*** Opening of Entries shown ***
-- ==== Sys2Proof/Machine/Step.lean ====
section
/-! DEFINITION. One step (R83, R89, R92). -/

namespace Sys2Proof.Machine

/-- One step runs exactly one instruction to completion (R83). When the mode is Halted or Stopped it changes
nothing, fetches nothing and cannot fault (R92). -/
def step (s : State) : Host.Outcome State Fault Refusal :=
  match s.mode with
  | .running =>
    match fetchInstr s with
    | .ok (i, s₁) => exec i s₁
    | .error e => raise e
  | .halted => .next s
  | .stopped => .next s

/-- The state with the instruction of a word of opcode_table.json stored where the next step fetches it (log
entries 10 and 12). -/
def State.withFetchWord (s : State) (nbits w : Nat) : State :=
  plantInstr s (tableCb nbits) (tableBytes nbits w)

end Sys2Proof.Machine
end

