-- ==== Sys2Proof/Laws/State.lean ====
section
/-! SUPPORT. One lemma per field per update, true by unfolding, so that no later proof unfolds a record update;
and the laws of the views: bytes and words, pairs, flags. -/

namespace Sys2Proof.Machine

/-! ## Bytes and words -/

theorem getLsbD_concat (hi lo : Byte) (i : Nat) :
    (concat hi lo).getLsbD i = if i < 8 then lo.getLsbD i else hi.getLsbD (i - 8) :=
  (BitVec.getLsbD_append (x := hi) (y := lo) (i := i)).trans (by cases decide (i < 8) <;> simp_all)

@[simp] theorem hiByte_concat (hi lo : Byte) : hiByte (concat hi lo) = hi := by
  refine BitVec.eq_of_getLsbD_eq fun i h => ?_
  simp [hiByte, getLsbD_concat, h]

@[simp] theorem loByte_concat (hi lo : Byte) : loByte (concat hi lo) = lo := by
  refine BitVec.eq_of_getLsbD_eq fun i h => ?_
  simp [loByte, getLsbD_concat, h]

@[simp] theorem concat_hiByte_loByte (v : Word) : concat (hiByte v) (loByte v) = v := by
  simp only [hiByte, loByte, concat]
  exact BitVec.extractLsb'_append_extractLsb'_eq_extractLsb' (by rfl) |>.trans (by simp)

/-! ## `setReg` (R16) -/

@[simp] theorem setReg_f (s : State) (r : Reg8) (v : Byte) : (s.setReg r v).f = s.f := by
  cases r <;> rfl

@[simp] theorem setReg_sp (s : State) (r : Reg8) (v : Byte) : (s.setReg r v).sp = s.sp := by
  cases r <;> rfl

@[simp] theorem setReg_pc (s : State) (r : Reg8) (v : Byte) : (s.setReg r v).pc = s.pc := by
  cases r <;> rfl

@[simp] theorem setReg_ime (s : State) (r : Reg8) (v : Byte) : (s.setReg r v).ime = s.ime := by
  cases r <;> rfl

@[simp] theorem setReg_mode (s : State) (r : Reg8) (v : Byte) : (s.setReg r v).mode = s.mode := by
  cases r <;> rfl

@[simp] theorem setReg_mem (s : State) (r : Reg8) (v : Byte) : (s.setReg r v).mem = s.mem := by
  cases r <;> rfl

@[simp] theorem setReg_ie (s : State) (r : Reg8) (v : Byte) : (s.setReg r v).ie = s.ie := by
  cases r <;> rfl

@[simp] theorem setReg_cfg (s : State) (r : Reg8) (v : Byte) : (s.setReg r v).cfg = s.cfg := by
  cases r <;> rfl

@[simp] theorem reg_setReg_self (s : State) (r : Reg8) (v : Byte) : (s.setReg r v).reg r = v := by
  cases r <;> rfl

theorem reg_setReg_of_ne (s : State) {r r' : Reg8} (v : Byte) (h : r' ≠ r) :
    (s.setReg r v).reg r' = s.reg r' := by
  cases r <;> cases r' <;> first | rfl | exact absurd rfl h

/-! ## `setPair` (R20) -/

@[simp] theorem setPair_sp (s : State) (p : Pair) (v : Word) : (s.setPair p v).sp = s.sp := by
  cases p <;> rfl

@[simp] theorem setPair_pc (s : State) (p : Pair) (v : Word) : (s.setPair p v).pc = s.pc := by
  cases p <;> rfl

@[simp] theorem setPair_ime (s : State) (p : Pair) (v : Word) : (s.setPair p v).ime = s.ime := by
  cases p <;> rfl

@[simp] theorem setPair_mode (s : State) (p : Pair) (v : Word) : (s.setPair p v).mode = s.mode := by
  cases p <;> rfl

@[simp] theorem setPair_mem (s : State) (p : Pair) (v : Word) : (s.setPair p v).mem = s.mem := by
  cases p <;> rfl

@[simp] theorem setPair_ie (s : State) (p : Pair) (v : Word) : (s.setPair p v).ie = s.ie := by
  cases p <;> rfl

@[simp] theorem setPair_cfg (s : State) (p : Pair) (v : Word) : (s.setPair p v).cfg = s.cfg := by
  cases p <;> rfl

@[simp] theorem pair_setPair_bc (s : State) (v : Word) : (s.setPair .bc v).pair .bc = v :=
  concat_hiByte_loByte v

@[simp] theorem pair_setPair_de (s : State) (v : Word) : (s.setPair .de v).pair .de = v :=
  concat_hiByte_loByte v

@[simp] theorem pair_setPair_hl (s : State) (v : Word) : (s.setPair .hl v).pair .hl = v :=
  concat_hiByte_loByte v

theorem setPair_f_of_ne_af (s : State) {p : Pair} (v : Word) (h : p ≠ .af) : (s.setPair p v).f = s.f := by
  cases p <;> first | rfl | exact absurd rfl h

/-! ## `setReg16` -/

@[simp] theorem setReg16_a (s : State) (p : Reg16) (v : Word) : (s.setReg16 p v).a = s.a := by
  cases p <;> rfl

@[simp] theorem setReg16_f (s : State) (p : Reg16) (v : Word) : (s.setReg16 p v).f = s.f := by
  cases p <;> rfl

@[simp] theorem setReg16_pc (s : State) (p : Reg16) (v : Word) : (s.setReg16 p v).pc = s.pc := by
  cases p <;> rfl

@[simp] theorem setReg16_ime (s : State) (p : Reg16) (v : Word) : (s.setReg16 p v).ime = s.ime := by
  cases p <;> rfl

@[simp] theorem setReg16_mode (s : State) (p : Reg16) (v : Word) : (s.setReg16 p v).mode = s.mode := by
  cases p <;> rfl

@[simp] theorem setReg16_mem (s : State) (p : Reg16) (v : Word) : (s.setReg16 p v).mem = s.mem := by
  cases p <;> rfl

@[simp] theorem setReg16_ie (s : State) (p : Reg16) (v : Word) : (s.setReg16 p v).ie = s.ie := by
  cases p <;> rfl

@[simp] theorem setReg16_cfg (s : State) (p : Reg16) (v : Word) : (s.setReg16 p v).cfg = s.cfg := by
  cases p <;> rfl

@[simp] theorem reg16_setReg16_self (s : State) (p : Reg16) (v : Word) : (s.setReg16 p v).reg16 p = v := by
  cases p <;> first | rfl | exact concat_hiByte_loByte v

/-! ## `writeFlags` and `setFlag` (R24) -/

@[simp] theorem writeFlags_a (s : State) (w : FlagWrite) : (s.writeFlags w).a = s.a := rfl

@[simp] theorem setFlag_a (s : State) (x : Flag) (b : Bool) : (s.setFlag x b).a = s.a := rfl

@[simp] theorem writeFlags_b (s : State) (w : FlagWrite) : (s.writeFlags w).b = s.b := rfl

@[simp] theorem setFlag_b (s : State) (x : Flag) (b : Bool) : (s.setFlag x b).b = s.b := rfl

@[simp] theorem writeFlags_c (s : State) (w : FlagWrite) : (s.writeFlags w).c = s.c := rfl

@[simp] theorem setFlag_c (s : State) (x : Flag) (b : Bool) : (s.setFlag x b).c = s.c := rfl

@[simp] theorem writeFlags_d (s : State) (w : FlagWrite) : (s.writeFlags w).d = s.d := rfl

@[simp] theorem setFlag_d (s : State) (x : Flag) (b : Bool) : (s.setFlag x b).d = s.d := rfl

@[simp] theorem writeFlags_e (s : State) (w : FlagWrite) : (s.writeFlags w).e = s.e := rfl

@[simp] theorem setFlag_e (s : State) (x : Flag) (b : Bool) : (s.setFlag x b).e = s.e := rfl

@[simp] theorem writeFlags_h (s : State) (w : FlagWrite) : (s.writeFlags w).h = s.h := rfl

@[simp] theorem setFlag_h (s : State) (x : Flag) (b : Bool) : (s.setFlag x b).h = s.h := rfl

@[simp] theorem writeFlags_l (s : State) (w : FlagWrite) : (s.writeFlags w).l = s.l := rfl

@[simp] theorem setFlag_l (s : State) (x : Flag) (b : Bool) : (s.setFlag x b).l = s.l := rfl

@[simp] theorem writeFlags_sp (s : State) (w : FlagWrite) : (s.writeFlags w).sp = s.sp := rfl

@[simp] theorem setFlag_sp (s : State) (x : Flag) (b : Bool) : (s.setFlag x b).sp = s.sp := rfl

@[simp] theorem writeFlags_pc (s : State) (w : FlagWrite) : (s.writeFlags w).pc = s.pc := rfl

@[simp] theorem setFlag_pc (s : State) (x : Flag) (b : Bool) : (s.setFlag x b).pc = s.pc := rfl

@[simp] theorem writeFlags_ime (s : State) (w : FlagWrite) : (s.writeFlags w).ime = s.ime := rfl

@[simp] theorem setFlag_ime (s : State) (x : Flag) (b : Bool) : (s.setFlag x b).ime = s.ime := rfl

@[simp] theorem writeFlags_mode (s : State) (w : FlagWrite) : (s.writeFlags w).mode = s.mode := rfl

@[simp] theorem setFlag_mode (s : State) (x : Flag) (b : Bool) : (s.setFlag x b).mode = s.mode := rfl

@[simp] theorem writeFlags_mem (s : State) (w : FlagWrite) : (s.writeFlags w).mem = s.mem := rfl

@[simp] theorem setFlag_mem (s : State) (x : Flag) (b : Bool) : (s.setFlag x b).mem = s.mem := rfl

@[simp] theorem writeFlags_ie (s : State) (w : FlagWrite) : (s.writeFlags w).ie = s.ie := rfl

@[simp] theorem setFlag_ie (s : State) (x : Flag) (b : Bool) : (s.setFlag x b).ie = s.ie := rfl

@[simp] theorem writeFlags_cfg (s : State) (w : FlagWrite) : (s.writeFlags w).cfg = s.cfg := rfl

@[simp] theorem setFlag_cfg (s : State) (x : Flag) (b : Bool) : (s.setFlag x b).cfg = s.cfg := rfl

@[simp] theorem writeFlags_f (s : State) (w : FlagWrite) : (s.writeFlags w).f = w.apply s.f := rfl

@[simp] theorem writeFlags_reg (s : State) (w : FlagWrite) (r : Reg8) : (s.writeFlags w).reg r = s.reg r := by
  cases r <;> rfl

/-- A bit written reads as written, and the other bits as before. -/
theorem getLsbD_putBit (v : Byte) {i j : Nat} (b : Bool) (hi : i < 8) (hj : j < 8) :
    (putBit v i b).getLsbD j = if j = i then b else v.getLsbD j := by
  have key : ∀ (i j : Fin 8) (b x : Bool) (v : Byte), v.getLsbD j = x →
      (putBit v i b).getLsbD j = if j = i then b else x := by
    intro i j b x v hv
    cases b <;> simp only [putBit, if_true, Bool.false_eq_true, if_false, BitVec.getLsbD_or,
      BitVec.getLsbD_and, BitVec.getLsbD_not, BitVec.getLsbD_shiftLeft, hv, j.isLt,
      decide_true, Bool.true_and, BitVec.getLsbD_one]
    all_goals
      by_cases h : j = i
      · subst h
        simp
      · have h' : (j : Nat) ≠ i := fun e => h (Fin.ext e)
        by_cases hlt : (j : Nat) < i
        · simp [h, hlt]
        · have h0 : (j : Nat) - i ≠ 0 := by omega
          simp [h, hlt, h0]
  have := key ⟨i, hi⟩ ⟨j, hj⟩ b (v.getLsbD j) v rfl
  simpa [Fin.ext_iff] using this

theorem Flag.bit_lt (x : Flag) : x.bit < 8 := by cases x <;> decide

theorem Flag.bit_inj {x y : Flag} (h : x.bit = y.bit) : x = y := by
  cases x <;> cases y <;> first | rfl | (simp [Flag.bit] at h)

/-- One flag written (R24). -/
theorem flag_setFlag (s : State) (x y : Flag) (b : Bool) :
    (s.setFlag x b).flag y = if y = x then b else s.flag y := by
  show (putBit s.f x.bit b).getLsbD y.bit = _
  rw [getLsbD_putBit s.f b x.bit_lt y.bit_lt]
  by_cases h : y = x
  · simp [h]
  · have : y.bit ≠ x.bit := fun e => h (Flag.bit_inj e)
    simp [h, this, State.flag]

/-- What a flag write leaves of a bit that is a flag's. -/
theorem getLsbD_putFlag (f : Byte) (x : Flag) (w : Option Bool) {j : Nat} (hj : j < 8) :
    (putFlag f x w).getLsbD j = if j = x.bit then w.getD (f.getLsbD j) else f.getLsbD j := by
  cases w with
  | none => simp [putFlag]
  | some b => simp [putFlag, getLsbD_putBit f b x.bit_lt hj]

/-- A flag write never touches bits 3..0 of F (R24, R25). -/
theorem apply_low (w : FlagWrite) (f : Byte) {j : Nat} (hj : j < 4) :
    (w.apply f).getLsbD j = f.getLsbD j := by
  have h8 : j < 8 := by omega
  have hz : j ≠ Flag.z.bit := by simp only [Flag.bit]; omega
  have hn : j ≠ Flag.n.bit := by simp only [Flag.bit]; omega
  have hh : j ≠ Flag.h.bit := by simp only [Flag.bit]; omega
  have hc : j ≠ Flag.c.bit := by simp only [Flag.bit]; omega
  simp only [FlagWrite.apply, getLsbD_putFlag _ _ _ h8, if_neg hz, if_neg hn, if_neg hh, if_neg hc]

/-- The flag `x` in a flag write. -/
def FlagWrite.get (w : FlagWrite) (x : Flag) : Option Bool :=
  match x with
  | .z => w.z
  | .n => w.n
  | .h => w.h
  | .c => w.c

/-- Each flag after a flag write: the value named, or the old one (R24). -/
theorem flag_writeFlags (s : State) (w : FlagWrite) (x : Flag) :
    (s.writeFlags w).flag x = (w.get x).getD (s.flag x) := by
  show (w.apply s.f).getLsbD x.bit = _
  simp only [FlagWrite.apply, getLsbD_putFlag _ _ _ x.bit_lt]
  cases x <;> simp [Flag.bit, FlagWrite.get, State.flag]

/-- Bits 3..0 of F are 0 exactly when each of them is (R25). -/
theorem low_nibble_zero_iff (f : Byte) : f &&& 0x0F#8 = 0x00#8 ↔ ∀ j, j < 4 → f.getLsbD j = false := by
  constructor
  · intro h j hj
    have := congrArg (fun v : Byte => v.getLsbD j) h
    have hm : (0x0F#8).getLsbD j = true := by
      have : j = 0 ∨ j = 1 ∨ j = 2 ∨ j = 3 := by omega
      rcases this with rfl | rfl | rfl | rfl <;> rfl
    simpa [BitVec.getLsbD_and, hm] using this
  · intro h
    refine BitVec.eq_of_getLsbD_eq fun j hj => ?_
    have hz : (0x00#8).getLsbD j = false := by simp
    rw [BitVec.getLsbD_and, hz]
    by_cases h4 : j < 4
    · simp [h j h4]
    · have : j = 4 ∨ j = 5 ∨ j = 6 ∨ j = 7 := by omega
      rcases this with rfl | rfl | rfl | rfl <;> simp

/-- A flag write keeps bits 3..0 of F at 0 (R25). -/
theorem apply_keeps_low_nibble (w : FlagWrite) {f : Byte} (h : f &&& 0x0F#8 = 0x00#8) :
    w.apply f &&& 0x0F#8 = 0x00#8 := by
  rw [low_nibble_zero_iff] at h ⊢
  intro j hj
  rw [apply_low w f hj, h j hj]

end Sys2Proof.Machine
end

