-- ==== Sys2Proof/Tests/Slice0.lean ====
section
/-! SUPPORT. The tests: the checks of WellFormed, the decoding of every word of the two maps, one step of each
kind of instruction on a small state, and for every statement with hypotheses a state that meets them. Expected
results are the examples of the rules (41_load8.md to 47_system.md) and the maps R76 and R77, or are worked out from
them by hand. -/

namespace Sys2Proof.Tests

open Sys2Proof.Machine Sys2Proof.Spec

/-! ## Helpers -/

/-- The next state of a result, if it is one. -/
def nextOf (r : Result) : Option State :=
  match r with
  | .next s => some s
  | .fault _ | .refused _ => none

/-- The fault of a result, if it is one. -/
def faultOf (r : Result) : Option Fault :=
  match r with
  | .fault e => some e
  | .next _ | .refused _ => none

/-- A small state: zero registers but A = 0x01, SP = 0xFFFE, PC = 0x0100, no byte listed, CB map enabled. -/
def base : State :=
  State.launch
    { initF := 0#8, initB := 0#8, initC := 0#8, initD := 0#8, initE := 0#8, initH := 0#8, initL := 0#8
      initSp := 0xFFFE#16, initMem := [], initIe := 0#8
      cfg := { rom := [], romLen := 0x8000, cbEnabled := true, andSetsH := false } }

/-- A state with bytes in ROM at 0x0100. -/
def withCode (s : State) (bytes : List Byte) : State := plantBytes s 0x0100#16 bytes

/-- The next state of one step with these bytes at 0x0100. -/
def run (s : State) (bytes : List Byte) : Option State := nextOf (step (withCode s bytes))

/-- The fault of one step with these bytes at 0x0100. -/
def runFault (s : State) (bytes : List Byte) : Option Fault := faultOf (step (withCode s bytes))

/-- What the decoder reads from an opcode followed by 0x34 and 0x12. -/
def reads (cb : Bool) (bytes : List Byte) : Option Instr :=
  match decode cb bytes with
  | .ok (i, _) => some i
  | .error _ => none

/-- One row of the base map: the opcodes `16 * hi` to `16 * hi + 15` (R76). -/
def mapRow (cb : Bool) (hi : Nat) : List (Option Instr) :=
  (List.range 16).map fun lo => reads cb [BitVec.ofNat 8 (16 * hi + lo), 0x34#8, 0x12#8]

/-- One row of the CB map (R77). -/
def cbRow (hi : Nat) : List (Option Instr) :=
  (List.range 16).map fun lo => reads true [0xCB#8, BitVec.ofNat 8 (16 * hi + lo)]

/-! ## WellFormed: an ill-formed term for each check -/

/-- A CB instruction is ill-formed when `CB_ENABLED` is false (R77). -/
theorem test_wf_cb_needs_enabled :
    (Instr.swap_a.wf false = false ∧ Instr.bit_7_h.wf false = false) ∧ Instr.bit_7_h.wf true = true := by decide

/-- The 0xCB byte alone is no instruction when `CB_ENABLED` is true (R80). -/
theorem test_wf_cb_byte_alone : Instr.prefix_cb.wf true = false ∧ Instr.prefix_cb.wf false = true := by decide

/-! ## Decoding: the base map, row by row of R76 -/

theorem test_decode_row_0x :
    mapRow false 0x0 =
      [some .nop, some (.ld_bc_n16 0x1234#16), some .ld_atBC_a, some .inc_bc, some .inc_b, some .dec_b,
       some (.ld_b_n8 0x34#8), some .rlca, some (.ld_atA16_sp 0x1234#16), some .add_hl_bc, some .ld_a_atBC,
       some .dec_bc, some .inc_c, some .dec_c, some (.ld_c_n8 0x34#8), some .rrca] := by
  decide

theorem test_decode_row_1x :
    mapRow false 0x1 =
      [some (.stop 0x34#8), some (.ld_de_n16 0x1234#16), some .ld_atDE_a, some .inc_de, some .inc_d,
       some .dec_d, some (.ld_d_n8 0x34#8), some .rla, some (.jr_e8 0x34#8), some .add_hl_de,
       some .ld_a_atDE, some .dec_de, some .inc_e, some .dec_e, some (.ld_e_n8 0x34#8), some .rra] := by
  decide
*** Close of Entries shown ***
What needs to be done:
Using the string "every" as the search term, count the lines of the data above that hold it and report that number alone.

Solved exercise:
2